I found this a powerful and optimistic thought. When I thought further, I twinned a focus on empathy with one on the balance between need and risk I mentioned above. Even people with regular empathetic potential can slide into crime. Usually it is because they see little hope of meeting their basic needs without harming others, while the risk of illegal acquisition is not enough to deter them. Hence we see the cost of a human life appears much lower in parts of Africa than in Western Europe. Even in Western Europe, once someone is deep in debt, or in a cycle of crime and prison, or simply without hope, it is hard to see a way out. It does not help that alcohol and drugs are so available and misunderstood, not to mention ruinous credit.

Put this together, and you potentially have a recipe of a world virtually freed from evil. First take an educational focus on empathy, especially for the young and those sliding into trouble. Use general affluence, technology and social policies to provide an opportunity for basic needs for all, and a way out for those lacking hope, putting rehabilitation above punishment. Improve institutions, again using technology, so that those such as Gbagbo or Madoff face more risk to counter balance their greed. Finally, tackle the menace of drugs and especially alcohol head on.

Will this happen? You know, it might. Sadly, we might need a few more wars along the journey. I don’t see the current generations of politicians helping much, with their focus on national power projection, pandering to fear, and punishment.

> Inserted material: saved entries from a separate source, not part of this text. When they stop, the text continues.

-- ==== Sys2Proof/Machine/Ras.lean ====
section
/-! DEFINITION. Scrubbing, bank proving and sparing, frame rescue, boot restoring, the clerk's alert and kick
(R306 to R330). -/

namespace Sys2Proof.Machine

/-- Whether a writer is this die's clerk. -/
def fromClerk (s : State) (src : Nat) : Bool := src == s.srcClerk

/-! ## Scrubbing (R313) -/

/-- Whether the scrubber works on a logical bank: on, in use, not withdrawn. -/
def scrubs (s : State) (b : Nat) : Bool := bankRun s b == 0 && !bankWd s b

/-- The words of a granule of a physical bank that hold a mark. -/
def granuleMarks (s : State) (k : EccMark) (p row : Nat) : List Nat := markedWords s k (bankAddr p (row * 128)) 128

/-- A scrub read of a row: counts, the SCRUB_UE record, and a write-back for a corrected granule (R308, R313). -/
def scrubRead (s : State) (b row : Nat) : State :=
  let p := bankPhys s b
  let rq := slcRq s
  let a := diePPA s.pwr.dieId 0 (b * 2 ^ 21 + row * 128)
  let ue := granuleMarks s .ue p row
  let ce := granuleMarks s .ce p row
  let t := takeCe s rq.src none p a ce.length
  let t := if ue.isEmpty then t else rasError (countBankErr t p 0 1) rq.src none 0x03 a 1 p (wordMask ue) 0
  if ce.isEmpty then t else { t with ras := { t.ras with scrubBack := tput t.ras.scrubBack p (row + 1) } }

/-- Whether a bank's teller leaves the tc to the scrubber (R313): the bank neither accesses nor turns in it, no owner request
stands, and no entry waits. -/
def scrubMay (s : State) (b : Nat) : Bool :=
  let t := s.teller b
  t.acted != some s.clk.tc && t.busy != some s.clk.tc && t.reqs.isEmpty && t.entries.isEmpty

/-- One step of a bank's scrub pass, when it is due (R313). -/
def scrubStep (s : State) (b : Nat) (usable : Bool) : State :=
  let ns := s.rgField Reg.rasCfg 0 20
  if scrubs s b && ns != 0 && decide (tget 0 s.ras.scrubAt b + ns ≤ s.now) then
    let row := tget 0 s.ras.scrubRow b
    let t := { s with ras := { s.ras with scrubAt := tput s.ras.scrubAt b s.now,
                                          scrubRow := tset 0 s.ras.scrubRow b ((row + 1) % 16384) } }
    if usable && scrubMay s b then scrubRead t b row else t.countRg Reg.scrubSkip 1
  else s

/-- SCRUB_STEP (R313). -/
def execScrubStep (bank : Nat) (usable : Bool) (s : State) : Res :=
  gateIn (dHome (bank % 256 / 8)) s (fun s => scrubStep s (bank % 256) usable)

/-- A corrected granule is written back with fresh check bits (R313). -/
def scrubWriteBack (s : State) (b : Nat) : State :=
  let p := bankPhys s b
  match tfind s.ras.scrubBack p with
  | none => s
  | some r =>
    let ws := granuleMarks s .ce p (r - 1)
    { s with ras := { s.ras with scrubBack := terase s.ras.scrubBack p },
             bankMark := s.bankMark.filter (fun c => !(c.1 ∈ ws)) }

/-- SCRUB_WRITE_BACK (R313). -/
def execScrubWriteBack (bank : Nat) (s : State) : Res :=
  gateIn (dHome (bank % 256 / 8)) s (fun s => scrubWriteBack s (bank % 256))

/-- CE_WINDOW_END (R313): a window of 2^30 ns ends. -/
def execCeWindowEnd (s : State) : Res := gateIn dFAB s ceRoll

/-! ## The bank map (R314) -/

/-- A bank that a change withdraws is OFF: its contents are lost (R342). -/
def wdLoses (b : Nat) (s t : State) : State := if !bankWd s b && bankWd t b then loseBank t (bankPhys t b) else t

/-- A write to BANK_MAPb before the seal (R314). -/
def bankMapWrite (s : State) (b v : Nat) : State :=
  let p := v % 512
  if isSealedDie s then s
  else if 264 ≤ p ∨ (List.range 256).any (fun k => k != b && bankPhys s k == p) then s.setRgBit Reg.bankStatus 0 true
  else wdLoses b s (s.setRg (Reg.bankMap b) (v % 1024))

/-- BANK_MAP_WRITE (R314). -/
def execBankMapWrite (b : Nat) (v : Word) (s : State) : Res :=
  gate dFAB 7 0 (.bankMapWrite b v) s (fun s => bankMapWrite s (b % 256) v.toNat)

/-! ## Sparing and withdrawing a bank (R315 to R318) -/

/-- STATE, with the bank and spare of BANK_SPARE_STATUS. -/
def spareState (s : State) (code arg : Nat) : State :=
  { s with ras := { s.ras with spareState := code, spareArg := arg } }

/-- The start of a spare copy (R315). -/
def spareStart (s : State) (b i arg : Nat) : State :=
  if !s.rgBit Reg.bankSpareOk i || bankWd s b then spareState s 4 arg
  else spareState { s with ras := { s.ras with copy := some { bank := b, spare := i } } } 1 arg

/-- The entries queued at a bank's teller complete with FAULT_PROT (R318). -/
def failQueued (s : State) (b : Nat) : State :=
  (s.teller b).entries.foldl (fun t e => killFlight t e.id .faultProt) s

/-- A logical bank is withdrawn (R318). -/
def bankWithdraw (s : State) (b arg : Nat) : State :=
  if bankWd s b then spareState s 3 arg
  else
    let slc := bankSlc s b
    let t := if slc then slcOff s else s
    let t := failQueued (wdLoses b t (t.setRgBit (Reg.bankMap b) 9 true)) b
    let t := capacity (spareState t 3 arg) 167 1 b 0 false false
    if slc then capacity t 167 6 0 0 false false else t

/-- A write to BANK_SPARE (R315, R318, R320): from the clerk, or from any source in relief mode; none while a copy
runs. -/
def bankSpareWrite (s : State) (v src : Nat) : State :=
  if !(fromClerk s src || relief s) || !bit v 31 || s.ras.copy.isSome then s
  else if bit v 30 then bankWithdraw s (bits v 0 8) (v % 2048)
  else spareStart s (bits v 0 8) (bits v 8 3) (v % 2048)

/-- BANK_SPARE (R315). -/
def execBankSpare (v : Word) (src : Nat) (s : State) : Res :=
  gate dFAB 7 src (.bankSpare v src) s (fun s => if bit v.toNat 30 then s else bankSpareWrite s v.toNat src)

/-- BANK_WITHDRAW (R318). -/
def execBankWithdraw (v : Word) (src : Nat) (s : State) : Res :=
  gate dFAB 7 src (.bankWithdraw v src) s (fun s => if bit v.toNat 30 then bankSpareWrite s v.toNat src else s)

/-- The raw copy of a physical bank: data, and the check state of uncorrectable words (R316). -/
def bankRaw (s : State) (p q : Nat) : State :=
  let a := p * 2 ^ 21
  let d := q * 2 ^ 21
  let ue := s.bankMark.filter (fun c => c.2 == .ue && decide (a / 8 ≤ c.1) && decide (c.1 < (a + 2 ^ 21) / 8))
  let rest := s.bankMark.filter (fun c => !(decide (d / 8 ≤ c.1) && decide (c.1 < (d + 2 ^ 21) / 8)))
  { s with bankMem := s.bankMem.copyFrom s.bankMem a (2 ^ 21) d,
           bankMark := ue.foldl (fun l c => tput l (c.1 - a / 8 + d / 8) .ue) rest }

/-- The rows of a physical bank that hold an uncorrectable word, rising. -/
def badRows (s : State) (p : Nat) : List Nat :=
  let a := p * 2 ^ 21
  ((s.bankMark.filter (fun c => c.2 == .ue && decide (a / 8 ≤ c.1) && decide (c.1 < (a + 2 ^ 21) / 8))).map
    (fun c => (c.1 * 8 - a) / 128)).foldl (fun l r => addMem r l) []

/-- The end of a spare copy (R316, R317): a COPY_UE record for each granule copied raw, then the switch. -/
def spareSwitchBank (s : State) (c : SpareCopy) : State :=
  let p := bankPhys s c.bank
  let q := 256 + c.spare
  let t := (badRows s p).foldl (fun t row =>
    rasError t t.srcClerk none 0x07 (diePPA t.pwr.dieId 0 (c.bank * 2 ^ 21 + row * 128)) 1 p
      (wordMask (granuleMarks t .ue p row)) q) (bankRaw s p q)
  let t := (t.setRgField (Reg.bankMap c.bank) 0 9 q).setRgBit Reg.bankSpareOk c.spare false
  capacity (spareState { t with ras := { t.ras with copy := none } } 2 t.ras.spareArg) 167 0 c.bank q true false

/-- SPARE_COPY_END (R317). -/
def execSpareCopyEnd (s : State) : Res :=
  gateIn dFAB s (fun s => match s.ras.copy with
    | some c => spareSwitchBank s c
    | none => s)

/-! ## Frame rescue (R322 to R325) -/

/-- STATE and FRAME of FRAME_RESCUE_STATUS. -/
def rescueState (s : State) (code f : Nat) : State :=
  { s with ras := { s.ras with rescueState := code, rescueFrame := f } }

/-- Whether a rescue or a retirement is in progress. -/
def rescuing (s : State) : Bool := s.ras.rescue.isSome || s.xl.shoots.any (fun h => h.retire)

/-- A read of a frame's ledger word for a register write (R309). -/
def ledgerRead (s : State) (f : Nat) : Bool × State := tableReads s s.srcClerk none [(.frame, f)]

/-- The start of a rescue (R322); of a frame whose ledger word is uncorrectable it is refused (R309). -/
def rescueStart (s : State) (f : Nat) : State :=
  if tableBad s .frame f then rescueState (ledgerRead s f).2 3 f
  else if (s.frame f).state ≠ .retiring ∨ rescuing s then rescueState s 3 f
  else match (List.range 8).find? (fun n => s.rgBit (Reg.rasRescue n) 31) with
    | none => rescueState s 3 f
    | some n =>
      let r := s.rgField (Reg.rasRescue n) 0 17
      let t := s.setRgBit (Reg.rasRescue n) 31 false
      if (t.frame r).state = .free ∧ framePresent t r then
        rescueState { t with ras := { t.ras with rescue := some { frame := f, rescue := r } } } 1 f
      else rescueState t 3 f

/-- The retirement of a frame without a copy (R322). -/
def rescueNone (s : State) (f : Nat) : State :=
  if tableBad s .frame f then rescueState (ledgerRead s f).2 3 f
  else if (s.frame f).state ≠ .retiring ∨ rescuing s then rescueState s 3 f
  else
    let t := unlinkFrame (rescueState s 0 f) f
    shootFrame t t.xl.nextKey f true none none

/-- A write to FRAME_RESCUE (R322): from the clerk, or from any source in relief mode. -/
def frameRescueWrite (s : State) (v src : Nat) : State :=
  if !(fromClerk s src || relief s) || !bit v 31 then s
  else if bit v 30 then rescueNone s (bits v 0 17)
  else rescueStart s (bits v 0 17)

/-- FRAME_RESCUE (R322). -/
def execFrameRescue (v : Word) (src : Nat) (s : State) : Res :=
  gate dFAB 7 src (.frameRescue v src) s (fun s => if bit v.toNat 30 then s else frameRescueWrite s v.toNat src)

/-- FRAME_RESCUE_NONE (R322). -/
def execFrameRescueNone (v : Word) (src : Nat) (s : State) : Res :=
  gate dFAB 7 src (.frameRescueNone v src) s (fun s => if bit v.toNat 30 then
    ledgerTurn s (bits v.toNat 0 17) (.frameRescueNone v src) (fun t => frameRescueWrite t v.toNat src) else s)

/-- The 512 B pieces of a frame whose read is marked uncorrectable. -/
def badPieces (s : State) (f : Nat) : List Nat :=
  if s.edge.badRows.isEmpty then []
  else (List.range 4096).filter (fun i => (List.range 8).any (fun j => stackBad s (f * 2 ^ 21 + i * 512 + j * 64)))

/-- The copy of a frame into its rescue frame, but for the pieces marked uncorrectable (R323, R324). -/
def rescueCopy (s : State) (r : Rescue) : State :=
  let bad := badPieces s r.frame
  let old := s.stackMem
  let m := old.copyFrom old (r.frame * 2 ^ 21) (2 ^ 21) (r.rescue * 2 ^ 21)
  let m := bad.foldl (fun m i => m.copyFrom old (r.rescue * 2 ^ 21 + i * 512) 512 (r.rescue * 2 ^ 21 + i * 512)) m
  bad.foldl (fun t i =>
    rasError t t.srcClerk none 0x08 (diePPA t.pwr.dieId 8 (r.frame * 2 ^ 21 + i * 512)) 2
      (stackPlace t (r.frame * 2 ^ 21 + i * 512)).1 0 r.rescue) { s with stackMem := m }

/-- The end of a rescue copy: the table unit's one change and the shootdowns (R325). A rescue frame that left FREE
meanwhile takes no mapping (R76). -/
def rescueEnd (s : State) (r : Rescue) : State :=
  let t := rescueCopy s r
  let x := t.frame r.frame
  let re := x.linked && frameMode t r.frame == frameMode t r.rescue && (t.frame r.rescue).state == .free
  let t := unlinkFrame t r.frame
  let t := if re then
      linkFrame (t.setFrame r.rescue { t.frame r.rescue with asid := x.asid, vpn := x.vpn, state := .mapped, w := x.w,
                                                             a := x.a }) r.rescue
    else t
  shootFrame t t.xl.nextKey r.frame true (some (r.rescue, re)) none

/-- RESCUE_COPY_END (R325), in its turn at the table unit (R82, R416). -/
def execRescueCopyEnd (s : State) : Res :=
  gateIn dFAB s (fun s => match s.ras.rescue with
    | some r =>
      let t := flushMaps s
      if frameHeld t r.frame || frameHeld t r.rescue then t
      else if t.ras.rescueState = 1 ∧ t.xl.shoots.all (fun h => !h.retire) then rescueEnd t r else t
    | none => s)

/-! ## Restoring losses at boot (R326) -/

/-- A write to FRAME_SET (R326). -/
def frameSetWrite (s : State) (v src : Nat) : State :=
  let f := bits v 0 17
  if !bit v 31 then s
  else if tableBad s .frame f then (ledgerRead s f).2.setRgBit Reg.bankStatus 1 true
  else if !fromClerk s src || isSealedDie s || (s.frame f).state != .free || !framePresent s f then
    s.setRgBit Reg.bankStatus 1 true
  else if bit v 30 then s.setFrame f { s.frame f with state := .withdrawn }
  else capacity (s.setFrame f { s.frame f with state := .retired }) 167 3 f 0 false false

/-- FRAME_SET (R326). -/
def execFrameSet (v : Word) (src : Nat) (s : State) : Res :=
  gate dFAB 7 src (.frameSet v src) s (fun s =>
    ledgerTurn s (bits v.toNat 0 17) (.frameSet v src) (fun t => frameSetWrite t v.toNat src))

/-! ## The clerk (R328, R330) -/

/-- A write to CLERK_ALERT_CODE: by the clerk it raises the alert (R328). -/
def clerkAlert (s : State) (v src : Nat) : State :=
  let t := s.setRg Reg.clerkAlertCode v
  if fromClerk s src then
    event (t.setRgBit Reg.clerkStatus 1 true) t.srcClerk none 0x30 4 v (t.rg Reg.clerkAlertData)
  else t

/-- CLERK_ALERT (R328). -/
def execClerkAlert (v : Word) (src : Nat) (s : State) : Res := gate dFAB 7 src (.clerkAlert v src) s (fun s => clerkAlert s v.toNat src)

/-- A write to CLERK_WD_KICK by the clerk restarts the period (R330). -/
def clerkKick (s : State) (src : Nat) : State :=
  if fromClerk s src then { s with ras := { s.ras with wdStart := s.ras.clerkWatch, wdStage := 0 } } else s

/-- CLERK_WD_KICK (R330). -/
def execClerkWdKick (v : Word) (src : Nat) (s : State) : Res := gate dFAB 7 src (.clerkWdKick v src) s (fun s => let _ := v; clerkKick s src)

end Sys2Proof.Machine
end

But, honestly, I think we are closer than it might appear. Imagine if everyone had 10% more empathy. Imagine if parenting skills improved to place empathy ahead of good and evil as a means of teaching. Imagine technology and openness, Wikileaks blazing the trail, to hold the greedy to account. Imagine if we had more women in charge. Imagine if we all used language with less emphasis on evil – that in itself could be a big step forward. In the last two generations, we have started to succeed in promoting women, outlawing tobacco, creating openness, tackling poverty, and scientifically enhancing our understanding of ourselves.

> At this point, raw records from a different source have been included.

-- ==== Sys2Proof/Machine/Obs.lean ====
section
/-! DEFINITION. The audit, the global stop, DEBUG space, starvation, the watchdogs and the lock-up detector (R101,
R330 to R332, R360 to R372). -/

namespace Sys2Proof.Machine

/-! ## What tables look like to a reader (Tables 3.4, 3.7, 11.8) -/

/-- Fields (width, value) packed low bit first. -/
def packF : List (Nat × Nat) → Nat
  | [] => 0
  | (w, v) :: r => v % 2 ^ w + 2 ^ w * packF r

/-- BAR_STATUSc. -/
def barStatus (s : State) (c : Nat) : Nat :=
  let b := s.bar c
  packF [(1, b2n b.toggle), (1, b2n b.expect), (1, b2n (barOut s c)), (1, b2n b.wire), (1, b2n (b.quiet != .off)),
         (9, b.arrived), (9, b.held)]

/-- The 64-bit word q (0 to 3) of a context entry's software half (Table 3.4). -/
def ctxWord (s : State) (c q : Nat) : Nat :=
  let x := s.ctx c
  if q = 0 then packF [(1, b2n x.bound), (6, x.domain), (4, x.cls), (1, b2n x.spin), (4, 0), (16, x.asid),
                       (14, x.flagBase), (2, 0), (11, x.flagCount)]
  else if q = 1 then x.homeNode
  else if q = 2 then x.kvList
  else packF [(21, x.kvLen), (3, 0), (5, x.kvShift)]

/-- The code of a frame state (Table 3.8). -/
def frameCode : FrameState → Nat
  | .absent => 0 | .free => 1 | .mapped => 2 | .unmapping => 3 | .retiring => 4 | .retired => 5 | .withdrawn => 6

/-- The 64-bit word q (0 or 1) of a frame ledger entry (Table 3.7). -/
def frameWord (s : State) (f q : Nat) : Nat :=
  let x := s.frame f
  if q = 0 then packF [(16, x.asid), (27, x.vpn), (3, frameCode x.state), (2, frameMode s f), (1, b2n x.w),
                       (1, b2n x.a), (1, b2n x.linked)]
  else packF [(17, x.next.getD 0), (1, b2n x.next.isSome)]

/-- A bucket entry (R77). -/
def bucketWord (s : State) (h : Nat) : Nat :=
  let x := tget none s.xl.buckets h
  packF [(17, x.getD 0), (1, b2n x.isSome)]

/-! ## The audit (R372, Tables 15.3 and 15.4; log 13) -/

/-- Puts 64-bit words into an image from a byte offset on. -/
def putWords (t : Table DWord) (off : Nat) (ws : List Nat) : Table DWord :=
  (ws.foldl (fun (p : Nat × Table DWord) w => (p.1 + 1, tset 0#64 p.2 p.1 (BitVec.ofNat 64 w))) (off / 8, t)).2

/-- 32-bit words in pairs. -/
def pairWords : List Nat → List Nat
  | [] => []
  | [a] => [a % 2 ^ 32]
  | a :: b :: r => (a % 2 ^ 32 + b % 2 ^ 32 * 2 ^ 32) :: pairWords r

/-- The 64-bit words of an entry of 16 B or 32 B. -/
def entryWords (n v : Nat) : List Nat := (List.range n).map (fun i => bits v (64 * i) 64)

/-- The domains up, as a mask. -/
def upMask (s : State) : Nat := ((List.range 37).map (fun d => b2n (isUp s d) * 2 ^ d)).sum

/-- Section 0, the header. -/
def audHeader (s : State) (trigger tsrc fin : Nat) : List Nat :=
  [s.now, fin, s.rg64 Reg.ptEpochOffsetLo Reg.ptEpochOffsetHi,
   packF [(4, trigger), (12, tsrc), (4, s.pwr.dieId), (4, 0), (8, 1)], upMask s, 0, 0, 0]

/-- Section 1, the tag pools: INUSE and PEAK. -/
def audTags (s : State) : List Nat :=
  let v := packF ((List.range 6).flatMap (fun p => [(16, tagsUsed s p none), (16, s.rg (peakReg p))]))
  entryWords 8 v

/-- Section 2, the barrier channels. -/
def audBars (s : State) : List Nat :=
  (List.range 32).flatMap (fun c =>
    entryWords 2 (packF [(32, barStatus s c), (32, (s.bar c).round), (32, s.rg (Reg.barRelease (2 * c)))]))

/-- Section 3, the reservation meters in 256 B units. -/
def audMeters (s : State) : List Nat :=
  pairWords ((List.range 32).map (fun i => tget 0 s.regu.meter (meterKey (i % 2) (i / 2)) / 256))

/-- The code of a channel state (Table 12.2). -/
def chanCode : ChanState → Nat
  | .active => 0 | .noticed => 1 | .retraining => 2 | .mirror => 3 | .withdrawn => 4 | .spareIdle => 5
  | .spareMirror => 6 | .spareFailed => 7 | .replaced => 8 | .absent => 9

I never really subscribed to the rather lazy theory that man was essentially an evil being requiring control rather than a good one. In this respect, as in others, religion has perhaps done the world a disservice. I am pleased to see the enlightened branches of many religions focusing far less on sin and judgement these days and far more on service and community. On this day when Christians remember the death of Jesus, perhaps we can finally look forward, even within one or two generations, to a world truly delivered from evil.

1 comment:

Simon Foster said...

Happy Easter, Graham! Stimulating reading, as always.

I think I take issue with some of your theology, though. I don't think most Christian churches ever thought of man as essentially an evil being. Original Sin is admittedly an innate tendency towards bad behaviour ("concupiscence" I believe is the technical term), but man is also said to be made in the image of God, after all. So I think a more nuanced picture of humanity is being painted.

Turning to the main point of your article, identifying lack of empathy as the root of what might traditionally have been called evil seems fair enough. Christianity had this insight 2,000 yrs ago of course. After all, Christ's commandment to love your neighbour obviously implies that lack of empathy (itself surely no more than a medical-sounding name for "selfishness") is the source of sin, or evil.

What is interesting is the idea that loving your neighbour can be taught medically, as this chap Baron-Cohen maintains. Maybe in some pathological conditions it can. But I'd take a lot of convincing that a society-wide medical solution to bad behaviour is just round the corner, and from your comments you don't seem to think so either.

I'm with you in thinking that if we spent more time trying to learn to love our neighbour, including trying to understand, remedy and work around each other's weaknesses rather than writing people off as simply "bad", the world would be greatly improved.

But I think this is no more than the good old message of the Gospel, and I somehow doubt a bunch of doctors will do much better than the priests.